(Exercise): Give back an exact copy of the lines below, from the first through the line with "s.copies := rfl"; please stop there.

◆ ◆ ◆ ◆ ◆ ◆ ◆

/-! ### `setCtx` -/

@[simp] theorem State.setCtx_mem (s : State) (k : Nat) (x : Ctx) : (s.setCtx k x).mem = s.mem := rfl
@[simp] theorem State.setCtx_marks (s : State) (k : Nat) (x : Ctx) : (s.setCtx k x).marks = s.marks := rfl
@[simp] theorem State.setCtx_moved (s : State) (k : Nat) (x : Ctx) : (s.setCtx k x).moved = s.moved := rfl
@[simp] theorem State.setCtx_regs (s : State) (k : Nat) (x : Ctx) : (s.setCtx k x).regs = s.regs := rfl
@[simp] theorem State.setCtx_regWaits (s : State) (k : Nat) (x : Ctx) : (s.setCtx k x).regWaits = s.regWaits := rfl
@[simp] theorem State.setCtx_groups (s : State) (k : Nat) (x : Ctx) : (s.setCtx k x).groups = s.groups := rfl
@[simp] theorem State.setCtx_active (s : State) (k : Nat) (x : Ctx) : (s.setCtx k x).active = s.active := rfl
@[simp] theorem State.setCtx_teams (s : State) (k : Nat) (x : Ctx) : (s.setCtx k x).teams = s.teams := rfl
@[simp] theorem State.setCtx_nodes (s : State) (k : Nat) (x : Ctx) : (s.setCtx k x).nodes = s.nodes := rfl
@[simp] theorem State.setCtx_cores (s : State) (k : Nat) (x : Ctx) : (s.setCtx k x).cores = s.cores := rfl
@[simp] theorem State.setCtx_clusters (s : State) (k : Nat) (x : Ctx) : (s.setCtx k x).clusters = s.clusters := rfl
@[simp] theorem State.setCtx_dies (s : State) (k : Nat) (x : Ctx) : (s.setCtx k x).dies = s.dies := rfl
@[simp] theorem State.setCtx_copies (s : State) (k : Nat) (x : Ctx) : (s.setCtx k x).copies = s.copies := rfl
@[simp] theorem State.setCtx_slicePins (s : State) (k : Nat) (x : Ctx) : (s.setCtx k x).slicePins = s.slicePins := rfl
@[simp] theorem State.setCtx_monitors (s : State) (k : Nat) (x : Ctx) : (s.setCtx k x).monitors = s.monitors := rfl
@[simp] theorem State.setCtx_culvert (s : State) (k : Nat) (x : Ctx) : (s.setCtx k x).culvert = s.culvert := rfl
@[simp] theorem State.setCtx_tlbi (s : State) (k : Nat) (x : Ctx) : (s.setCtx k x).tlbi = s.tlbi := rfl
@[simp] theorem State.setCtx_mode (s : State) (k : Nat) (x : Ctx) : (s.setCtx k x).mode = s.mode := rfl
@[simp] theorem State.setCtx_modeWait (s : State) (k : Nat) (x : Ctx) : (s.setCtx k x).modeWait = s.modeWait := rfl
@[simp] theorem State.setCtx_epochWait (s : State) (k : Nat) (x : Ctx) : (s.setCtx k x).epochWait = s.epochWait := rfl
@[simp] theorem State.setCtx_msix (s : State) (k : Nat) (x : Ctx) : (s.setCtx k x).msix = s.msix := rfl
@[simp] theorem State.setCtx_msixPend (s : State) (k : Nat) (x : Ctx) : (s.setCtx k x).msixPend = s.msixPend := rfl
@[simp] theorem State.setCtx_window (s : State) (k : Nat) (x : Ctx) : (s.setCtx k x).window = s.window := rfl
@[simp] theorem State.setCtx_measured (s : State) (k : Nat) (x : Ctx) : (s.setCtx k x).measured = s.measured := rfl
@[simp] theorem State.setCtx_meas (s : State) (k : Nat) (x : Ctx) : (s.setCtx k x).meas = s.meas := rfl
@[simp] theorem State.setCtx_quote (s : State) (k : Nat) (x : Ctx) : (s.setCtx k x).quote = s.quote := rfl
@[simp] theorem State.setCtx_hostQueue (s : State) (k : Nat) (x : Ctx) : (s.setCtx k x).hostQueue = s.hostQueue := rfl
@[simp] theorem State.setCtx_bar0Reads (s : State) (k : Nat) (x : Ctx) : (s.setCtx k x).bar0Reads = s.bar0Reads := rfl
@[simp] theorem State.setCtx_configs (s : State) (k : Nat) (x : Ctx) : (s.setCtx k x).configs = s.configs := rfl
@[simp] theorem State.setCtx_aer (s : State) (k : Nat) (x : Ctx) : (s.setCtx k x).aer = s.aer := rfl
@[simp] theorem State.setCtx_inputs (s : State) (k : Nat) (x : Ctx) : (s.setCtx k x).inputs = s.inputs := rfl
@[simp] theorem State.setCtx_awake (s : State) (k : Nat) (x : Ctx) : (s.setCtx k x).awake = s.awake := rfl
@[simp] theorem State.setCtx_requester (s : State) (k : Nat) (x : Ctx) : (s.setCtx k x).requester = s.requester := rfl
@[simp] theorem State.setCtx_bar2Size (s : State) (k : Nat) (x : Ctx) : (s.setCtx k x).bar2Size = s.bar2Size := rfl
@[simp] theorem State.setCtx_tbNext (s : State) (k : Nat) (x : Ctx) : (s.setCtx k x).tbNext = s.tbNext := rfl
@[simp] theorem State.setCtx_slew (s : State) (k : Nat) (x : Ctx) : (s.setCtx k x).slew = s.slew := rfl
@[simp] theorem State.setCtx_boot (s : State) (k : Nat) (x : Ctx) : (s.setCtx k x).boot = s.boot := rfl
@[simp] theorem State.setCtx_bootErr (s : State) (k : Nat) (x : Ctx) : (s.setCtx k x).bootErr = s.bootErr := rfl
@[simp] theorem State.setCtx_bootDie (s : State) (k : Nat) (x : Ctx) : (s.setCtx k x).bootDie = s.bootDie := rfl
@[simp] theorem State.setCtx_memUp (s : State) (k : Nat) (x : Ctx) : (s.setCtx k x).memUp = s.memUp := rfl
@[simp] theorem State.setCtx_seq (s : State) (k : Nat) (x : Ctx) : (s.setCtx k x).seq = s.seq := rfl
@[simp] theorem State.setCtx_nextId (s : State) (k : Nat) (x : Ctx) : (s.setCtx k x).nextId = s.nextId := rfl
@[simp] theorem State.setCtx_hostOut (s : State) (k : Nat) (x : Ctx) : (s.setCtx k x).hostOut = s.hostOut := rfl
@[simp] theorem State.setCtx_agenda (s : State) (k : Nat) (x : Ctx) : (s.setCtx k x).agenda = s.agenda := rfl
@[simp] theorem State.setCtx_lastIssue (s : State) (k : Nat) (x : Ctx) : (s.setCtx k x).lastIssue = s.lastIssue := rfl
@[simp] theorem State.setCtx_focus (s : State) (k : Nat) (x : Ctx) : (s.setCtx k x).focus = s.focus := rfl
@[simp] theorem State.setCtx_ages (s : State) (k : Nat) (x : Ctx) : (s.setCtx k x).ages = s.ages := rfl
@[simp] theorem State.setCtx_choice (s : State) (k : Nat) (x : Ctx) : (s.setCtx k x).choice = s.choice := rfl

/-! ### `setCopy` -/

@[simp] theorem State.setCopy_mem (s : State) (k : Nat) (x : Copy) : (s.setCopy k x).mem = s.mem := rfl
@[simp] theorem State.setCopy_marks (s : State) (k : Nat) (x : Copy) : (s.setCopy k x).marks = s.marks := rfl
@[simp] theorem State.setCopy_moved (s : State) (k : Nat) (x : Copy) : (s.setCopy k x).moved = s.moved := rfl
@[simp] theorem State.setCopy_regs (s : State) (k : Nat) (x : Copy) : (s.setCopy k x).regs = s.regs := rfl
@[simp] theorem State.setCopy_regWaits (s : State) (k : Nat) (x : Copy) : (s.setCopy k x).regWaits = s.regWaits := rfl
@[simp] theorem State.setCopy_groups (s : State) (k : Nat) (x : Copy) : (s.setCopy k x).groups = s.groups := rfl
@[simp] theorem State.setCopy_active (s : State) (k : Nat) (x : Copy) : (s.setCopy k x).active = s.active := rfl
@[simp] theorem State.setCopy_teams (s : State) (k : Nat) (x : Copy) : (s.setCopy k x).teams = s.teams := rfl
@[simp] theorem State.setCopy_nodes (s : State) (k : Nat) (x : Copy) : (s.setCopy k x).nodes = s.nodes := rfl
@[simp] theorem State.setCopy_ctxs (s : State) (k : Nat) (x : Copy) : (s.setCopy k x).ctxs = s.ctxs := rfl
@[simp] theorem State.setCopy_cores (s : State) (k : Nat) (x : Copy) : (s.setCopy k x).cores = s.cores := rfl
@[simp] theorem State.setCopy_clusters (s : State) (k : Nat) (x : Copy) : (s.setCopy k x).clusters = s.clusters := rfl
@[simp] theorem State.setCopy_dies (s : State) (k : Nat) (x : Copy) : (s.setCopy k x).dies = s.dies := rfl
@[simp] theorem State.setCopy_slicePins (s : State) (k : Nat) (x : Copy) : (s.setCopy k x).slicePins = s.slicePins := rfl
@[simp] theorem State.setCopy_monitors (s : State) (k : Nat) (x : Copy) : (s.setCopy k x).monitors = s.monitors := rfl
@[simp] theorem State.setCopy_culvert (s : State) (k : Nat) (x : Copy) : (s.setCopy k x).culvert = s.culvert := rfl
@[simp] theorem State.setCopy_tlbi (s : State) (k : Nat) (x : Copy) : (s.setCopy k x).tlbi = s.tlbi := rfl
@[simp] theorem State.setCopy_mode (s : State) (k : Nat) (x : Copy) : (s.setCopy k x).mode = s.mode := rfl
@[simp] theorem State.setCopy_modeWait (s : State) (k : Nat) (x : Copy) : (s.setCopy k x).modeWait = s.modeWait := rfl
@[simp] theorem State.setCopy_epochWait (s : State) (k : Nat) (x : Copy) : (s.setCopy k x).epochWait = s.epochWait := rfl
@[simp] theorem State.setCopy_msix (s : State) (k : Nat) (x : Copy) : (s.setCopy k x).msix = s.msix := rfl
@[simp] theorem State.setCopy_msixPend (s : State) (k : Nat) (x : Copy) : (s.setCopy k x).msixPend = s.msixPend := rfl
@[simp] theorem State.setCopy_window (s : State) (k : Nat) (x : Copy) : (s.setCopy k x).window = s.window := rfl
@[simp] theorem State.setCopy_measured (s : State) (k : Nat) (x : Copy) : (s.setCopy k x).measured = s.measured := rfl
@[simp] theorem State.setCopy_meas (s : State) (k : Nat) (x : Copy) : (s.setCopy k x).meas = s.meas := rfl
@[simp] theorem State.setCopy_quote (s : State) (k : Nat) (x : Copy) : (s.setCopy k x).quote = s.quote := rfl
@[simp] theorem State.setCopy_hostQueue (s : State) (k : Nat) (x : Copy) : (s.setCopy k x).hostQueue = s.hostQueue := rfl
@[simp] theorem State.setCopy_bar0Reads (s : State) (k : Nat) (x : Copy) : (s.setCopy k x).bar0Reads = s.bar0Reads := rfl
@[simp] theorem State.setCopy_configs (s : State) (k : Nat) (x : Copy) : (s.setCopy k x).configs = s.configs := rfl
@[simp] theorem State.setCopy_aer (s : State) (k : Nat) (x : Copy) : (s.setCopy k x).aer = s.aer := rfl
@[simp] theorem State.setCopy_inputs (s : State) (k : Nat) (x : Copy) : (s.setCopy k x).inputs = s.inputs := rfl
@[simp] theorem State.setCopy_awake (s : State) (k : Nat) (x : Copy) : (s.setCopy k x).awake = s.awake := rfl
@[simp] theorem State.setCopy_requester (s : State) (k : Nat) (x : Copy) : (s.setCopy k x).requester = s.requester := rfl
@[simp] theorem State.setCopy_bar2Size (s : State) (k : Nat) (x : Copy) : (s.setCopy k x).bar2Size = s.bar2Size := rfl
@[simp] theorem State.setCopy_tbNext (s : State) (k : Nat) (x : Copy) : (s.setCopy k x).tbNext = s.tbNext := rfl
@[simp] theorem State.setCopy_slew (s : State) (k : Nat) (x : Copy) : (s.setCopy k x).slew = s.slew := rfl
@[simp] theorem State.setCopy_boot (s : State) (k : Nat) (x : Copy) : (s.setCopy k x).boot = s.boot := rfl
@[simp] theorem State.setCopy_bootErr (s : State) (k : Nat) (x : Copy) : (s.setCopy k x).bootErr = s.bootErr := rfl
@[simp] theorem State.setCopy_bootDie (s : State) (k : Nat) (x : Copy) : (s.setCopy k x).bootDie = s.bootDie := rfl
@[simp] theorem State.setCopy_memUp (s : State) (k : Nat) (x : Copy) : (s.setCopy k x).memUp = s.memUp := rfl
@[simp] theorem State.setCopy_seq (s : State) (k : Nat) (x : Copy) : (s.setCopy k x).seq = s.seq := rfl
@[simp] theorem State.setCopy_nextId (s : State) (k : Nat) (x : Copy) : (s.setCopy k x).nextId = s.nextId := rfl
@[simp] theorem State.setCopy_hostOut (s : State) (k : Nat) (x : Copy) : (s.setCopy k x).hostOut = s.hostOut := rfl
@[simp] theorem State.setCopy_agenda (s : State) (k : Nat) (x : Copy) : (s.setCopy k x).agenda = s.agenda := rfl
@[simp] theorem State.setCopy_lastIssue (s : State) (k : Nat) (x : Copy) : (s.setCopy k x).lastIssue = s.lastIssue := rfl
@[simp] theorem State.setCopy_focus (s : State) (k : Nat) (x : Copy) : (s.setCopy k x).focus = s.focus := rfl
@[simp] theorem State.setCopy_ages (s : State) (k : Nat) (x : Copy) : (s.setCopy k x).ages = s.ages := rfl
@[simp] theorem State.setCopy_choice (s : State) (k : Nat) (x : Copy) : (s.setCopy k x).choice = s.choice := rfl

◆ ◆ ◆ ◆ ◆ ◆ ◆

(Output for this exercise):
/-! ### `setCtx` -/

@[simp] theorem State.setCtx_mem (s : State) (k : Nat) (x : Ctx) : (s.setCtx k x).mem = s.mem := rfl
@[simp] theorem State.setCtx_marks (s : State) (k : Nat) (x : Ctx) : (s.setCtx k x).marks = s.marks := rfl
@[simp] theorem State.setCtx_moved (s : State) (k : Nat) (x : Ctx) : (s.setCtx k x).moved = s.moved := rfl
@[simp] theorem State.setCtx_regs (s : State) (k : Nat) (x : Ctx) : (s.setCtx k x).regs = s.regs := rfl
@[simp] theorem State.setCtx_regWaits (s : State) (k : Nat) (x : Ctx) : (s.setCtx k x).regWaits = s.regWaits := rfl
@[simp] theorem State.setCtx_groups (s : State) (k : Nat) (x : Ctx) : (s.setCtx k x).groups = s.groups := rfl
@[simp] theorem State.setCtx_active (s : State) (k : Nat) (x : Ctx) : (s.setCtx k x).active = s.active := rfl
@[simp] theorem State.setCtx_teams (s : State) (k : Nat) (x : Ctx) : (s.setCtx k x).teams = s.teams := rfl
@[simp] theorem State.setCtx_nodes (s : State) (k : Nat) (x : Ctx) : (s.setCtx k x).nodes = s.nodes := rfl
@[simp] theorem State.setCtx_cores (s : State) (k : Nat) (x : Ctx) : (s.setCtx k x).cores = s.cores := rfl
@[simp] theorem State.setCtx_clusters (s : State) (k : Nat) (x : Ctx) : (s.setCtx k x).clusters = s.clusters := rfl
@[simp] theorem State.setCtx_dies (s : State) (k : Nat) (x : Ctx) : (s.setCtx k x).dies = s.dies := rfl
@[simp] theorem State.setCtx_copies (s : State) (k : Nat) (x : Ctx) : (s.setCtx k x).copies = s.copies := rfl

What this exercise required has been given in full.